German Settlers (Rhoads Family)

Body Family to David & Elizabeth Goldfarb

German Settlers (Rhoads Family)

Johann Jacob Rodt (Generation I, 1685-1745) was born in 1685 in Bonfeld, Wurtemberg. He was married to Maria Barbara Weber (1677-?) on November 8, 1707 in Gelmersbach, Wurtemberg. He immigrated in 1717 to Philadelphia, PA. The name is variously spelled Rodt, Roth, Rodes, Rhodes, Rhoad, Rhoads or Rhoades.

He arrived with his wife and three sons, Johann Konrad (1708-1767), Johann Jacob (1711-1798), and Matthais (1717-1795) born at sea. A daughter Helena Maria (1715-1716) had died before he came to America and another daughter Barbara (1719-1805) was born in Amity Township.
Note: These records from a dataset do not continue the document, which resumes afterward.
-- ==== Sys2Proof/Tests/Slice0.lean ====
section
/-! SUPPORT. Tests whose expected results are those of 95_test_vectors.md (its vector numbers in the comments) and of the encoding tables of
30_encoding.md, then one witness for the hypotheses of every statement that has some. -/

namespace Sys2Proof.Tests

open Sys2Proof.Machine

/-! Small states. -/

/-- The parameters of the vectors: QUEUE_MAX_DEPTH = 16. -/
def paramsOf (W : PosWidth) : Params := ⟨W, 0, .little⟩

/-- A CLOSED block that has made no access. -/
def closedState : State := ⟨paramsOf .w16, none, [], [], 0, 0, [], none⟩

/-- An OPEN block of width 16 with this instance, whose device presents these values. -/
def openState (i : Instance) (draws : List Word) : State := ⟨paramsOf .w16, some i, [], draws, 0, 1, [], none⟩

/-- An instance as OPEN leaves it, with these enables and this global enable. -/
def instOf (n : Nat) (mask : BitVec 4) (active : Bool) : Instance :=
  { freshInstance n mask with irqActive := active }

/-- Two slots of which one holds a word: full. -/
def fullInst (mask : BitVec 4) (active : Bool) : Instance :=
  { instOf 2 mask active with slots := [(0, 0x01000000#32)], inIdx := 1 }

/-- Four slots that hold two words, across the wrap. -/
def wrapInst : Instance :=
  { instOf 4 0x3#4 false with slots := [(0, 0x04000002#32), (3, 0x04000001#32)], inIdx := 1, outIdx := 3 }

/-- Trace, response and instance after a command that completes. -/
def seen (c : Instr) (s : State) : Option (List Event × Option Response × Option Instance) :=
  match exec c s with
  | .next t => some (t.trace, t.response, t.inst)
  | .fault _ => none
  | .refused _ => none

/-- Why a command is refused, if it is. -/
def refusal (c : Instr) (s : State) : Option Refusal :=
  match exec c s with
  | .next _ => none
  | .fault _ => none
  | .refused r => some r

/-- The instruction that a command word decodes to. -/
def decoded (cw : CmdWord) (v : Word) : Option Instr := (decode ⟨cw, v⟩).toOption

/-! Well-formedness. -/

theorem test_wellFormed_refuses_a_listed_option : (Instr.cfgUnknown 0x06#8).wellFormed = false := by decide

theorem test_wellFormed_accepts_the_rest :
    [Instr.cfgUnknown 0x07#8, .cfgUnknown 0xFF#8, .openInst 0xF#4 0xFFFFFFFF#32, .cfgGlobal 0#32].all
      Instr.wellFormed = true := by decide

/-! Words written out from R71 to R74: the eight bits of OP, then the eight of OPT. -/

theorem test_decode_open :
    decoded 0b0000000100000011#16 4#32 = some (.openInst 0b0011#4 4#32) ∧
    decoded 0b0000000111110011#16 5#32 = some (.openInst 0b0011#4 5#32) := by decide

theorem test_decode_close : decoded 0b0000001000000000#16 0#32 = some .close := by decide

theorem test_decode_configure :
    decoded 0b0000001100000000#16 1#32 = some (.cfgGlobal 1#32) ∧
    decoded 0b0000001100000001#16 1#32 = some (.cfgPress 1#32) ∧
    decoded 0b0000001100000010#16 0#32 = some (.cfgRelease 0#32) ∧
    decoded 0b0000001100000011#16 7#32 = some (.cfgUp 7#32) ∧
    decoded 0b0000001100000100#16 0x80000000#32 = some (.cfgDown 0x80000000#32) ∧
    decoded 0b0000001100000101#16 7#32 = some (.cfgPrntf 7#32) ∧
    decoded 0b0000001100000110#16 9#32 = some (.cfgMvntf 9#32) ∧
    decoded 0b0000001100000111#16 1#32 = some (.cfgUnknown 0x07#8) ∧
    decoded 0b0000001111111111#16 0#32 = some (.cfgUnknown 0xFF#8) := by decide

theorem test_decode_status_and_dispatch :
    decoded 0b0000010000000000#16 0#32 = some .readStatus ∧
    decoded 0b0000010110101010#16 3#32 = some .serviceInterrupt ∧
    decoded 0b0000011000000000#16 0#32 = some .queryInfo := by decide

theorem test_decode_data_operations :
    decoded 0b0000011100000000#16 0#32 = some .read ∧
    decoded 0b0000100000000000#16 0x1234#32 = some .write ∧
    decoded 0b0000100100000000#16 0#32 = some .blockRead ∧
    decoded 0b0000101000000000#16 0#32 = some .blockWrite := by decide

/-- O11. -/
theorem test_decode_reserved :
    decode ⟨0b0000000000000000#16, 0#32⟩ = .error (.reservedOp 0x00#8) ∧
    decode ⟨0b0000101100000000#16, 0#32⟩ = .error (.reservedOp 0x0B#8) ∧
    decode ⟨0b1111111100000000#16, 0#32⟩ = .error (.reservedOp 0xFF#8) := by decide

theorem test_no_two_rows_of_the_table_overlap :
    opcodeTable.Pairwise (fun a b => a.disjoint b = true) := by decide

/-- The first row of opcode_table.json, 16 bits, with VAL zero; and a word longer than the row. -/
theorem test_table_word :
    decodeTableWord 16 0x0103 = some (.openInst 0x3#4 0#32) ∧
    decodeTableWord 48 (0x0103 + 5 * 2 ^ 16) = some (.openInst 0x3#4 5#32) := by decide

/-! Status word (E1 to E11, L1-4). -/

theorem test_encode :
    encodeStatus .w16 true false false 0x1234#32 = 0x01000000#32 ∧
    encodeStatus .w16 true true true 0xFFFFFFFF#32 = 0x0700FFFF#32 ∧
    encodeStatus .w24 true true true 0xFFFFFFFF#32 = 0x07FFFFFF#32 ∧
    encodeStatus .w16 false false true 0x00012345#32 = 0x04002345#32 ∧
    encodeStatus .w16 false false false 5#32 = 0#32 := by decide

theorem test_decodeStatus :
    decodeStatus .w24 0x04008000#32 = ⟨false, false, true, 32768#32⟩ ∧
    (decodeStatus .w16 0x04008000#32).position.toInt = -32768 ∧
    (decodeStatus .w24 0x04800000#32).position.toInt = -8388608 ∧
    (decodeStatus .w24 0x047FFFFF#32).position.toInt = 8388607 ∧
    decodeStatus .w16 0xF8AB0001#32 = ⟨false, false, false, 1#32⟩ := by decide

/-- R14, and E11 and L1-4 under it: no flag; MOVED alone. -/
theorem test_wFlags :
    wFlags = 0x07000000#32 ∧ 0xF8AB0001#32 &&& wFlags = 0#32 ∧ 0x04008000#32 &&& wFlags = wMoved := by decide

/-! Queue (Q1 to Q8). -/

theorem test_push_wraps_and_refuses :
    (push { instOf 4 0#4 false with inIdx := 3, outIdx := 1 } 5#32).map
      (fun j => (j.inIdx, j.outIdx, slotLookup j.slots 3)) = some (0, 1, some 5#32) ∧
    push (fullInst 0#4 false) 5#32 = none := by decide

theorem test_pop_wraps :
    (pop 1 wrapInst).map (fun r => (r.1, r.2.inIdx, r.2.outIdx)) = some (0x04000001#32, 1, 0) ∧
    (pop 1 (instOf 4 0#4 false)).isNone = true := by decide

/-! Capture (C3, C6). -/

theorem test_capture_of_a_move :
    (capture (instOf 4 0#4 false) (openState (instOf 4 0#4 false) [0x10#32, 0xFFFFFFFE#32])).inst.slots =
      [(0, 0x0400FFFE#32)] ∧
    (capture (instOf 4 0#4 false) (openState (instOf 4 0#4 false) [0x10#32, 0xFFFFFFFE#32])).state.trace =
      [.read 0x8 0x10#32, .read 0x0 0xFFFFFFFE#32, .write 0x8 0#32] := by decide

theorem test_capture_on_a_full_queue :
    (capture (fullInst 0x3#4 true) (openState (fullInst 0x3#4 true) [1#32, 0#32])).result = .queueFull ∧
    (capture (fullInst 0x3#4 true) (openState (fullInst 0x3#4 true) [1#32, 0#32])).inst =
      { fullInst 0x3#4 false with pendingError := .queueFull } ∧
    (capture (fullInst 0x3#4 true) (openState (fullInst 0x3#4 true) [1#32, 0#32])).state.trace =
      [.read 0x8 1#32, .read 0x0 0#32, .write 0x4 0#32, .write 0x8 1#32] := by decide

/-! Commands. -/

/-- O1, O2, O5. -/
theorem test_open :
    seen (.openInst 0x0#4 0#32) closedState = some ([.write 0x4 0#32], some ⟨.ok, 16#32⟩, some (instOf 16 0x0#4 false)) ∧
    seen (.openInst 0x0#4 1#32) closedState = some ([.write 0x4 0#32], some ⟨.ok, 2#32⟩, some (instOf 2 0x0#4 false)) ∧
    seen (.openInst 0x3#4 5#32) closedState = some ([.write 0x4 0#32], some ⟨.ok, 5#32⟩, some (instOf 5 0x3#4 false)) := by
  decide

/-- O3, O4, O6. -/
theorem test_open_fails :
    seen (.openInst 0x0#4 17#32) closedState = some ([], some ⟨.allocationFailure, 0#32⟩, none) ∧
    seen (.openInst 0x0#4 0xFFFFFFFF#32) closedState = some ([], some ⟨.allocationFailure, 0#32⟩, none) ∧
    refusal (.openInst 0x0#4 4#32) (openState (instOf 2 0#4 false) []) = some .alreadyOpen := by decide

/-- O8, O9. -/
theorem test_close :
    seen .close (openState wrapInst []) = some ([.write 0x4 0#32], some ⟨.ok, 0#32⟩, none) ∧
    refusal .close closedState = some .notOpen := by decide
Bierman, Guy L., Descendants of Johann Jacob Rodt, (May 4, 2003)

Johann Jacob Rodt came with his family to Oley Valley, Amity Township, in 1717, together with the family of Johann Theodorick Greiner. These two families pooled their money to buy 300 acres of land from English settler Henry Gibson. Rodt owned 100 acres of the land and Greiner the other 200.[The 100 acre parcel granted to John Jacob Roth is recorded Oct. 19, 1774, in Vol.2B p.32-34 by deed dated Dec. 10, 1717]. This land is south and east of the Rhoads-Body-Goldfarb property. The land was on both sides of the Manatawny Creek, which was eventually used to divide the land between Rodt and Greiner. The southern portion of Johann Jacob's land straddles what is now State Route 662 (Old Swede Road).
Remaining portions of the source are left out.